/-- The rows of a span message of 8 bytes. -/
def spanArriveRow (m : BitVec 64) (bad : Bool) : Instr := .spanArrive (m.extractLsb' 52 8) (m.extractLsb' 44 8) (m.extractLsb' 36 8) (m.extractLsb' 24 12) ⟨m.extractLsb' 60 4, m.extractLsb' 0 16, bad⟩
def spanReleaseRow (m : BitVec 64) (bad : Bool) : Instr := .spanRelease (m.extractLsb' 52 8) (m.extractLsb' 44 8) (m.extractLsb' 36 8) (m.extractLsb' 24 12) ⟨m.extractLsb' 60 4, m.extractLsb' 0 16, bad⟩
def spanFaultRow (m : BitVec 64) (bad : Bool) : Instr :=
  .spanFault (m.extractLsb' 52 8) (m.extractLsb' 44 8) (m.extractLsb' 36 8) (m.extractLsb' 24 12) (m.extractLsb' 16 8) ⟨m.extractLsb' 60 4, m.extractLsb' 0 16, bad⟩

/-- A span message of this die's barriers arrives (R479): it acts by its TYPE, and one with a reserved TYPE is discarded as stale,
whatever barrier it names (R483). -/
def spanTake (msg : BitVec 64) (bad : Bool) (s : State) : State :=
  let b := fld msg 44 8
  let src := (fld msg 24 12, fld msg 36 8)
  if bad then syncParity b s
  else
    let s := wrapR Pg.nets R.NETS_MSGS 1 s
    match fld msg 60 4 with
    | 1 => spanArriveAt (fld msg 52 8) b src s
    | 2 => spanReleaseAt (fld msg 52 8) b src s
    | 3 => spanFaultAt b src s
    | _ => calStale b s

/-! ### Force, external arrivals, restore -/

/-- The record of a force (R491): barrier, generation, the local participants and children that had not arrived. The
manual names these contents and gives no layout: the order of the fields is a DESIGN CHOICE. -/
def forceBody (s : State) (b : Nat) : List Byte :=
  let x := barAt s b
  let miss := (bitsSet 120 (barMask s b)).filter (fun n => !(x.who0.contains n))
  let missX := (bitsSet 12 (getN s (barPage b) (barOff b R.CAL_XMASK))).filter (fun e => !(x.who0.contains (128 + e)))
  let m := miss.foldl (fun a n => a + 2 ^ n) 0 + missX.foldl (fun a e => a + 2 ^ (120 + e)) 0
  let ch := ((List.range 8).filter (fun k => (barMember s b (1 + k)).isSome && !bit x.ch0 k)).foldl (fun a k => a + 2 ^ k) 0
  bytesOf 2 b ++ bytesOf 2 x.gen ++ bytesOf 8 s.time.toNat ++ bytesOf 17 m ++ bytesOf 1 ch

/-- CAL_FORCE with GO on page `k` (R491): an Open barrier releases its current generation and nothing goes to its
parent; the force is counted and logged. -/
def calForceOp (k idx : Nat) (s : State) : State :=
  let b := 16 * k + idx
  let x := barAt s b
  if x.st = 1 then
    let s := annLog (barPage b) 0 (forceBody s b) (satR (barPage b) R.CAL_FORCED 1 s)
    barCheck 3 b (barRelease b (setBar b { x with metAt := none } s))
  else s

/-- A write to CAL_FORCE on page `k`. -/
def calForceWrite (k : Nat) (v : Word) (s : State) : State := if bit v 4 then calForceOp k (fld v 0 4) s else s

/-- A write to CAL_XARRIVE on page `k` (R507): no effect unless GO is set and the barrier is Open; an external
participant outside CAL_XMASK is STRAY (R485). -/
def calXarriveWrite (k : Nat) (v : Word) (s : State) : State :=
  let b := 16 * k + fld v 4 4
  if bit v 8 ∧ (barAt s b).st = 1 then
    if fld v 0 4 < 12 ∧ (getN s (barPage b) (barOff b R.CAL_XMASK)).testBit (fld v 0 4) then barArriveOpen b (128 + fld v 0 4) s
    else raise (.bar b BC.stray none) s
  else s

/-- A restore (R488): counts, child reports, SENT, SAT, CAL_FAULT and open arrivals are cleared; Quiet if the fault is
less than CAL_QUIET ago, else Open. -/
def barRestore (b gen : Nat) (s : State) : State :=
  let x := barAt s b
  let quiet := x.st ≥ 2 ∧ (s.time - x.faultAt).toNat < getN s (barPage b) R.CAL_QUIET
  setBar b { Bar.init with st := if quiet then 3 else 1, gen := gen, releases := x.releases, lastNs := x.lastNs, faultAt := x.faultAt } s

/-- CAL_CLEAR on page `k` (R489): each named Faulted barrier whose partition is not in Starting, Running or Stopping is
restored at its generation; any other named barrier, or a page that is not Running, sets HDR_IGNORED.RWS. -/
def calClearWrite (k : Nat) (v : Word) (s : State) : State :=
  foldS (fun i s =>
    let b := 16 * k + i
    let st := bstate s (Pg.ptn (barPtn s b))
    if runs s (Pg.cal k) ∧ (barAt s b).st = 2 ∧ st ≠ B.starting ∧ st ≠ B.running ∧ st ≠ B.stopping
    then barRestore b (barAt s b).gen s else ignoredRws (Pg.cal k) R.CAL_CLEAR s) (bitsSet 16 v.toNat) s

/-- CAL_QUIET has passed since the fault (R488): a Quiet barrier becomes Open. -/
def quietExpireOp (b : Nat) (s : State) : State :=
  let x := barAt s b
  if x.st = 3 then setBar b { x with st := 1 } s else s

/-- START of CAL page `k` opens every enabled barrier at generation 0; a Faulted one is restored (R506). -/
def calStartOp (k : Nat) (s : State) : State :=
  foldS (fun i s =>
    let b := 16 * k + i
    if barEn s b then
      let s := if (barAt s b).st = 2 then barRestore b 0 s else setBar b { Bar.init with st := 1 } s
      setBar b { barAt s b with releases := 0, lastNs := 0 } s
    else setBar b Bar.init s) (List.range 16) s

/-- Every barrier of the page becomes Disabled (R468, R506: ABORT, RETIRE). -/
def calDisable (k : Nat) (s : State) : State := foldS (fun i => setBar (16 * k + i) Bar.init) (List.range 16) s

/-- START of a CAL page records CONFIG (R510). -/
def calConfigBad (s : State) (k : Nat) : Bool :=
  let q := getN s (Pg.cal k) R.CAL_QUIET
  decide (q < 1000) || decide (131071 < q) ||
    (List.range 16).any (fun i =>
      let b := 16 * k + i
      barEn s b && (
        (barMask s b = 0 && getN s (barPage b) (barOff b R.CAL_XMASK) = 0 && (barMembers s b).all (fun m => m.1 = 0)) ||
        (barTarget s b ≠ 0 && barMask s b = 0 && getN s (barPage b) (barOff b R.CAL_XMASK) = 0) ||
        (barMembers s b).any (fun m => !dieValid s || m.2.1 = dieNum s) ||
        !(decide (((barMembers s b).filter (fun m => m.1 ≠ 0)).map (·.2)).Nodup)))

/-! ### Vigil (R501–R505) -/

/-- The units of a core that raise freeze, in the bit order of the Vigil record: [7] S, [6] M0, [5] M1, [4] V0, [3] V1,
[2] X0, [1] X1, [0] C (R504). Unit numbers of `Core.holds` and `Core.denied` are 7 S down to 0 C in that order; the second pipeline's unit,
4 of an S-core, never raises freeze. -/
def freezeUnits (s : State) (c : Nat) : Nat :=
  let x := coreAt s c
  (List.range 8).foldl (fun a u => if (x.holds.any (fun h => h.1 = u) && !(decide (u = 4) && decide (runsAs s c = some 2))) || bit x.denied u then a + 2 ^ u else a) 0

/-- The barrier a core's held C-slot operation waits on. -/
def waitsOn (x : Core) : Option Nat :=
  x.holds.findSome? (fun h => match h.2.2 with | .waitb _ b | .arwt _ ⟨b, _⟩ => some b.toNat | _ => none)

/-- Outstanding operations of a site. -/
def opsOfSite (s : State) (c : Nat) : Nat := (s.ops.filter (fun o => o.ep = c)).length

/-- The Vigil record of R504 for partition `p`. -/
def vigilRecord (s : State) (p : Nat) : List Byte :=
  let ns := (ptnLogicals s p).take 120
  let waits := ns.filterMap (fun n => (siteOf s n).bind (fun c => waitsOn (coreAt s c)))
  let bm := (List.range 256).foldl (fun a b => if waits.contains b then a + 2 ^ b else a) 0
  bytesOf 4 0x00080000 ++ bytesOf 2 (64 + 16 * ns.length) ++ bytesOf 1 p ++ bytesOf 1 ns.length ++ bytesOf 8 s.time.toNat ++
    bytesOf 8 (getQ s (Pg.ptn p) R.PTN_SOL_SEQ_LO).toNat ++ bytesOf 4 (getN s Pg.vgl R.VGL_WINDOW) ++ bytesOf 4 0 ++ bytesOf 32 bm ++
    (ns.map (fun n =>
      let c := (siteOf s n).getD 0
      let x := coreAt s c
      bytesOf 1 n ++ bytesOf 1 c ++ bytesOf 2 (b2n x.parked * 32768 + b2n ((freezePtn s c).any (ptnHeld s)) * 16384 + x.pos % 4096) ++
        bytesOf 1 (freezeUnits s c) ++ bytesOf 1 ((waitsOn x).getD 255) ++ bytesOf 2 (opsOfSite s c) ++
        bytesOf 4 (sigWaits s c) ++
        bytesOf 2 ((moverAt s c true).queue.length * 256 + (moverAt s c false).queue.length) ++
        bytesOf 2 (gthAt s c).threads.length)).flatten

::::

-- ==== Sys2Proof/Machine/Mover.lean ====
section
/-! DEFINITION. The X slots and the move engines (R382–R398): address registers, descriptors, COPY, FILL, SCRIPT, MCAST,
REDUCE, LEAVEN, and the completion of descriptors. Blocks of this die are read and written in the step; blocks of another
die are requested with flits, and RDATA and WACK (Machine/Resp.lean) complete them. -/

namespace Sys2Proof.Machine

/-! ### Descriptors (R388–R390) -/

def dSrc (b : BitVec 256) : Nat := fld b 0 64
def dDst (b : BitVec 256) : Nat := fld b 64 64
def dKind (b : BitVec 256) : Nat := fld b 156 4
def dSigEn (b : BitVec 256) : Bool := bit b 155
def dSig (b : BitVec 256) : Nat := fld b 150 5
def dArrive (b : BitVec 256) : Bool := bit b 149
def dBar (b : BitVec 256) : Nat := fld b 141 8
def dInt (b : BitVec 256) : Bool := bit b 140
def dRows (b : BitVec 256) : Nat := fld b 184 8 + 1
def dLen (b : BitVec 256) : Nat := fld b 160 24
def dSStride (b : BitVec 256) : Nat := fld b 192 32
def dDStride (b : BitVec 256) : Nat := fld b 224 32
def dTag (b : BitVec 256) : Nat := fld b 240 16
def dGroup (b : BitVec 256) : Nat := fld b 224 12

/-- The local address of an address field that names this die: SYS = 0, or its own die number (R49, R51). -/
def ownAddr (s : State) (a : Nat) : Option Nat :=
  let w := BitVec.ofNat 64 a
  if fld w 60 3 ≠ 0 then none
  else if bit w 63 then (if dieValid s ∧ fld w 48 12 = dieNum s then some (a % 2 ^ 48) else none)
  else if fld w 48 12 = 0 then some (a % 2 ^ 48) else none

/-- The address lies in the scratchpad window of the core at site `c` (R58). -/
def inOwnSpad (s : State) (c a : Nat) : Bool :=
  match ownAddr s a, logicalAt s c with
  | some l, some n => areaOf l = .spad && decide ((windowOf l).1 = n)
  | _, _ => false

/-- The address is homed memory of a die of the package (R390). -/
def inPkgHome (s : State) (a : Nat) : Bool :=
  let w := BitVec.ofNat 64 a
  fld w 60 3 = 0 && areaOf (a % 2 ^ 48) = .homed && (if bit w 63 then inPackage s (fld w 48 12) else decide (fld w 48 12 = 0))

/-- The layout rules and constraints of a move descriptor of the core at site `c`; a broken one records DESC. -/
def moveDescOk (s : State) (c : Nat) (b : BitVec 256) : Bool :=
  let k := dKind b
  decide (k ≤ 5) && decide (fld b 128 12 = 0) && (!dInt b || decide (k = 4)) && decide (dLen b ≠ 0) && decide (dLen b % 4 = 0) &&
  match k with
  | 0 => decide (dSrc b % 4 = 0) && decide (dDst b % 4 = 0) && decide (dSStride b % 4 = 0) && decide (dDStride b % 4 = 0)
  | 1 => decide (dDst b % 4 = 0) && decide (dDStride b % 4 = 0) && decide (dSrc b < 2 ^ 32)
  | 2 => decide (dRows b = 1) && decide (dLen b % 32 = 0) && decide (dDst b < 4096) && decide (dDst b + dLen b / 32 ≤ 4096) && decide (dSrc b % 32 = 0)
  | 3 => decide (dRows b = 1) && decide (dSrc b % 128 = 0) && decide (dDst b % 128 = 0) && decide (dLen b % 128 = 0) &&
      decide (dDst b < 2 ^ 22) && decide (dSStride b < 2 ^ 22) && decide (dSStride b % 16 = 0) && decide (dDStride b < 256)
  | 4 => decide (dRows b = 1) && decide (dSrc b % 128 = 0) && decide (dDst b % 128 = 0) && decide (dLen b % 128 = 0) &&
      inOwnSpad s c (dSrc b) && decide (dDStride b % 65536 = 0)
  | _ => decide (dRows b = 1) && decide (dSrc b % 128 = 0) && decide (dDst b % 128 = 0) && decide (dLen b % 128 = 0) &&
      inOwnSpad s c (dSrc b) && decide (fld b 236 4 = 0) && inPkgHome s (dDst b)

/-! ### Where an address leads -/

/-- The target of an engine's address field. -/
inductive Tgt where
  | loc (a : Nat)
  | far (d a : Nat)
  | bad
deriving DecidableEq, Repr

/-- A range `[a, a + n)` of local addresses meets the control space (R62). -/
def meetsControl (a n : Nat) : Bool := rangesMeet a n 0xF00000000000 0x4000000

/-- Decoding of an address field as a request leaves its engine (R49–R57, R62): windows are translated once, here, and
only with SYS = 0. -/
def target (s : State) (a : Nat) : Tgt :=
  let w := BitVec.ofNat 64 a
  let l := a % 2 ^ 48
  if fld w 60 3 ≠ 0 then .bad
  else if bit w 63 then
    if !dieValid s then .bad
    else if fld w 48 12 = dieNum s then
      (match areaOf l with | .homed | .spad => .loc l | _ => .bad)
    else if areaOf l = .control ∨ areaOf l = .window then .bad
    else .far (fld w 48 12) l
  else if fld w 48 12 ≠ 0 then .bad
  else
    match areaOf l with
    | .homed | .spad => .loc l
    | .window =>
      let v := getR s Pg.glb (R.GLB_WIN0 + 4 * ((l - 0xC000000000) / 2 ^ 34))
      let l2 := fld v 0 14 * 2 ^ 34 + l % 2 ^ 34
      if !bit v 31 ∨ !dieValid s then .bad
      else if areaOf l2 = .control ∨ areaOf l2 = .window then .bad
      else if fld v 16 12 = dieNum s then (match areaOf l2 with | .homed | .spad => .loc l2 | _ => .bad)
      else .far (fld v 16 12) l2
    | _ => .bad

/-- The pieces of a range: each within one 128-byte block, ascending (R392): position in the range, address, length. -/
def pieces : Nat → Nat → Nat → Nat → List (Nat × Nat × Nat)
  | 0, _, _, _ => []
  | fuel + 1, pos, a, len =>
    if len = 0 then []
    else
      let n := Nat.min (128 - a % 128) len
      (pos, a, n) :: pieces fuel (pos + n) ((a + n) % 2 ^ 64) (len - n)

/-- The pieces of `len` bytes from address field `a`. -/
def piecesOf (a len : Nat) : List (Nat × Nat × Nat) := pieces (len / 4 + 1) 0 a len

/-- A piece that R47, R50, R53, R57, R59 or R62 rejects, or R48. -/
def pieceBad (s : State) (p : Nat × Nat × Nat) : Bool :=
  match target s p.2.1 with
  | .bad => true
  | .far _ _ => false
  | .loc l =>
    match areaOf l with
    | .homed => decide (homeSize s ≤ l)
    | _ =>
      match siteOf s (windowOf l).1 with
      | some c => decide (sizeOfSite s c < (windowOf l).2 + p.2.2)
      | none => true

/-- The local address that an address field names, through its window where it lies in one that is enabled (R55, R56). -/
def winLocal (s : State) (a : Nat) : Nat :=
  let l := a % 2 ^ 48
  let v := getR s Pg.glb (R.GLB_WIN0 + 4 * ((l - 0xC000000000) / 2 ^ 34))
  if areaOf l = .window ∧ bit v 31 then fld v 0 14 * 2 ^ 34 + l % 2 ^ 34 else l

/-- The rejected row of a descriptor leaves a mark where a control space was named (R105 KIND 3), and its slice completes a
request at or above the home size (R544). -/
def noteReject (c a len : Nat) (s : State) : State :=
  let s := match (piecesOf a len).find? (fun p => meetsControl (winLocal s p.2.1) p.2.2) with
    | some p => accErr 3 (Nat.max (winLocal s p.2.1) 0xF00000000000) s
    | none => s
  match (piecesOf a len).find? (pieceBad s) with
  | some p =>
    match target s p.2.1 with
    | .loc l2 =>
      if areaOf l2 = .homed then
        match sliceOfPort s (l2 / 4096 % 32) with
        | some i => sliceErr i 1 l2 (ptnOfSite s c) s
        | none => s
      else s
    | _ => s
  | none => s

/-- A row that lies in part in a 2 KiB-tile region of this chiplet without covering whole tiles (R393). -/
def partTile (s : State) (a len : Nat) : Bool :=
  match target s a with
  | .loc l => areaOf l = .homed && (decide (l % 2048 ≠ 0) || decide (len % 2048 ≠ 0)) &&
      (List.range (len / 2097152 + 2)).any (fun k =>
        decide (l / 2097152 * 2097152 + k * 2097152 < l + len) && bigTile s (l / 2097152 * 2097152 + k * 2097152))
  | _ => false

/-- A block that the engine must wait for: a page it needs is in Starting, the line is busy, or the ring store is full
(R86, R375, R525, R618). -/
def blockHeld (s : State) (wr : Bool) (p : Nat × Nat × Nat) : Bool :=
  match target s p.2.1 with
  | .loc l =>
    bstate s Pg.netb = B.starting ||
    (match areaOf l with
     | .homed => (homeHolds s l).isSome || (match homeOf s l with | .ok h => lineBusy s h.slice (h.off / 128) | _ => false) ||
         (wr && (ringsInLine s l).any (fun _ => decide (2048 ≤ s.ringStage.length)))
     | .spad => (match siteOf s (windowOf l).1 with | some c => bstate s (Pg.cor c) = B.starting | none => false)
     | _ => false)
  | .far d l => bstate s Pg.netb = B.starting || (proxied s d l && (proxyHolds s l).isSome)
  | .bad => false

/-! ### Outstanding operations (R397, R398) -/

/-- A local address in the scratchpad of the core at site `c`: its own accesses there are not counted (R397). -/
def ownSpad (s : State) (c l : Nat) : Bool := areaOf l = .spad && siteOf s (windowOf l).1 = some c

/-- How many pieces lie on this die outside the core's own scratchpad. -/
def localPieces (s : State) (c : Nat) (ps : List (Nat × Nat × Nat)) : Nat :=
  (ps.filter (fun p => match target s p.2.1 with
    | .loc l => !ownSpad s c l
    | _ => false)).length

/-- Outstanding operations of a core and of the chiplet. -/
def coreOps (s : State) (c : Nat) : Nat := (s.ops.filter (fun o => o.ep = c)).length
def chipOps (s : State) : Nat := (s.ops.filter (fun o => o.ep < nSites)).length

::::

For this task, write out exactly the lines of the entries above, starting at the line with "else if fld v" and ending at the line with "address, length. -/", both included, and no others.

      else if fld v 16 12 = dieNum s then (match areaOf l2 with | .homed | .spad => .loc l2 | _ => .bad)
      else .far (fld v 16 12) l2
    | _ => .bad

/-- The pieces of a range: each within one 128-byte block, ascending (R392): position in the range, address, length. -/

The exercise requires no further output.